*Task goal:*
Wherever the string "toNat" shows up in the records below, return that line.

(Saved entries)
::::::
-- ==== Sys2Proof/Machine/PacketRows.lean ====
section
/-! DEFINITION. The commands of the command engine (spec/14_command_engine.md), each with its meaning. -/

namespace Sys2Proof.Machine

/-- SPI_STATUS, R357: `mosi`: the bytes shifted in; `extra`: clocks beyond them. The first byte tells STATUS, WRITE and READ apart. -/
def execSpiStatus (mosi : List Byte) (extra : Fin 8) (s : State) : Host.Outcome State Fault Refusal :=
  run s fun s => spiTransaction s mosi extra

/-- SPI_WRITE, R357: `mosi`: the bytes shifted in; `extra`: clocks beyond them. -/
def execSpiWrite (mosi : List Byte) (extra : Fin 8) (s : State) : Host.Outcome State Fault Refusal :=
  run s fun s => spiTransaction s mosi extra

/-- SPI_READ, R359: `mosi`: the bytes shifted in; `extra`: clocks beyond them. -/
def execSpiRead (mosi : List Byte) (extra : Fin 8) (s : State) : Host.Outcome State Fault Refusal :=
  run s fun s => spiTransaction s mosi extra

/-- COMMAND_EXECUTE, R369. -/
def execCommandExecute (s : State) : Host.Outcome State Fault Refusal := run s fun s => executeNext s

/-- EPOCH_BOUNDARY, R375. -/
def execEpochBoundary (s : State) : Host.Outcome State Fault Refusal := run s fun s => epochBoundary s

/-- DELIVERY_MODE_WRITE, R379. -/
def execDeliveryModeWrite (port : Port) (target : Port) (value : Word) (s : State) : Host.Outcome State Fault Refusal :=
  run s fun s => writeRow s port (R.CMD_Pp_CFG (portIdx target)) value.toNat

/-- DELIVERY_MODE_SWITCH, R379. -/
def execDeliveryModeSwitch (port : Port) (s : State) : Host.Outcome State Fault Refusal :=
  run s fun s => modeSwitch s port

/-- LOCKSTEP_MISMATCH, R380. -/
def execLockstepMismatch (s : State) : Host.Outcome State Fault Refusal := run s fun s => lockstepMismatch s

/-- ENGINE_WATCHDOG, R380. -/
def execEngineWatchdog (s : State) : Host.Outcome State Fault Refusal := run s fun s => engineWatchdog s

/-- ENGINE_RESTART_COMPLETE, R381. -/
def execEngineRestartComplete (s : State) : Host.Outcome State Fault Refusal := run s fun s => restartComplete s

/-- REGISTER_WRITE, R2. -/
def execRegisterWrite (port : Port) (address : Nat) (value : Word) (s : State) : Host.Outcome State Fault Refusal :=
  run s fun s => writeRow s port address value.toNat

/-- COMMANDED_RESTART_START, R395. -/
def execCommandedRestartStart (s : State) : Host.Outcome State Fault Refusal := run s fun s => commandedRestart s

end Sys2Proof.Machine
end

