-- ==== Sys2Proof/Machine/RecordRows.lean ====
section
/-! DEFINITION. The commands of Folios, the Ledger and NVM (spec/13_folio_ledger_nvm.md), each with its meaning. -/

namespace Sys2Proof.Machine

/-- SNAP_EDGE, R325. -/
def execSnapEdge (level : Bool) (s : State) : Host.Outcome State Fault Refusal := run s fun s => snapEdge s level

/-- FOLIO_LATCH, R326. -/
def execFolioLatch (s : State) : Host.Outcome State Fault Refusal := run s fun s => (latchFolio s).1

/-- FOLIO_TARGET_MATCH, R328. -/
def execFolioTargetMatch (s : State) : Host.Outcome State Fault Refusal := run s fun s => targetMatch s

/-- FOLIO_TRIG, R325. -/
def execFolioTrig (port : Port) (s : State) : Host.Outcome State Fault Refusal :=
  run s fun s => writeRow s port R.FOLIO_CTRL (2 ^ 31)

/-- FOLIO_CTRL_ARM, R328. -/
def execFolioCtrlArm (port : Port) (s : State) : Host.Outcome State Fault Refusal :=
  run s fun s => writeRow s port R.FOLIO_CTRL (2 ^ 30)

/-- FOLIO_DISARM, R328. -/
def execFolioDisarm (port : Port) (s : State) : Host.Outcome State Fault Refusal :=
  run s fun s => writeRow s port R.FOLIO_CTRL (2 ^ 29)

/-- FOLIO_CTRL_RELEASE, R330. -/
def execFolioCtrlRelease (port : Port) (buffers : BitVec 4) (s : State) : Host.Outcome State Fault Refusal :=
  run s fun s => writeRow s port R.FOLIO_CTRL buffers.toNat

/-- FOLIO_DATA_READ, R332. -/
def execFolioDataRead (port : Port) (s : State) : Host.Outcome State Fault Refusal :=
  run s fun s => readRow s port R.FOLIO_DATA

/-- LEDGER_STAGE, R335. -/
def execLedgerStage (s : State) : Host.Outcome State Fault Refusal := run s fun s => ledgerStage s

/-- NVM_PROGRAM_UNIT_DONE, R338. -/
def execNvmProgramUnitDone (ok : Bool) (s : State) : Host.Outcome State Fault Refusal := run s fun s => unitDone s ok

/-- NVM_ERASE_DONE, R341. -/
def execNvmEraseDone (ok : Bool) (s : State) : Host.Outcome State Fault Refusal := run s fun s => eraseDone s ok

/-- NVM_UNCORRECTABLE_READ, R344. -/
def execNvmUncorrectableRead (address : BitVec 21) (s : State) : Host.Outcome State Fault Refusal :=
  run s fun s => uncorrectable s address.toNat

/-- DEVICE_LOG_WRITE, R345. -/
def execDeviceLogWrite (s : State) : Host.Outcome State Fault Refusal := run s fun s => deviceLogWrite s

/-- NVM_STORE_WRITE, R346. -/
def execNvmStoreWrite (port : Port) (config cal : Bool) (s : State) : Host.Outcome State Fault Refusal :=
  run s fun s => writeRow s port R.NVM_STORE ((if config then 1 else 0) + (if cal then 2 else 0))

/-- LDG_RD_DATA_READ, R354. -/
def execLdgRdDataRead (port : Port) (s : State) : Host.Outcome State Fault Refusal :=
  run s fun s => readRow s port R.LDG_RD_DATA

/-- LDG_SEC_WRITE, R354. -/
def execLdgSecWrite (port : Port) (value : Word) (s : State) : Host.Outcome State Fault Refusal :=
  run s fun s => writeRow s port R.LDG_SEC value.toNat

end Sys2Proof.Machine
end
::::::
*Your solution:*
  run s fun s => writeRow s port (R.CMD_Pp_CFG (portIdx target)) value.toNat
  run s fun s => writeRow s port address value.toNat
  run s fun s => writeRow s port R.FOLIO_CTRL buffers.toNat
  run s fun s => uncorrectable s address.toNat
  run s fun s => writeRow s port R.LDG_SEC value.toNat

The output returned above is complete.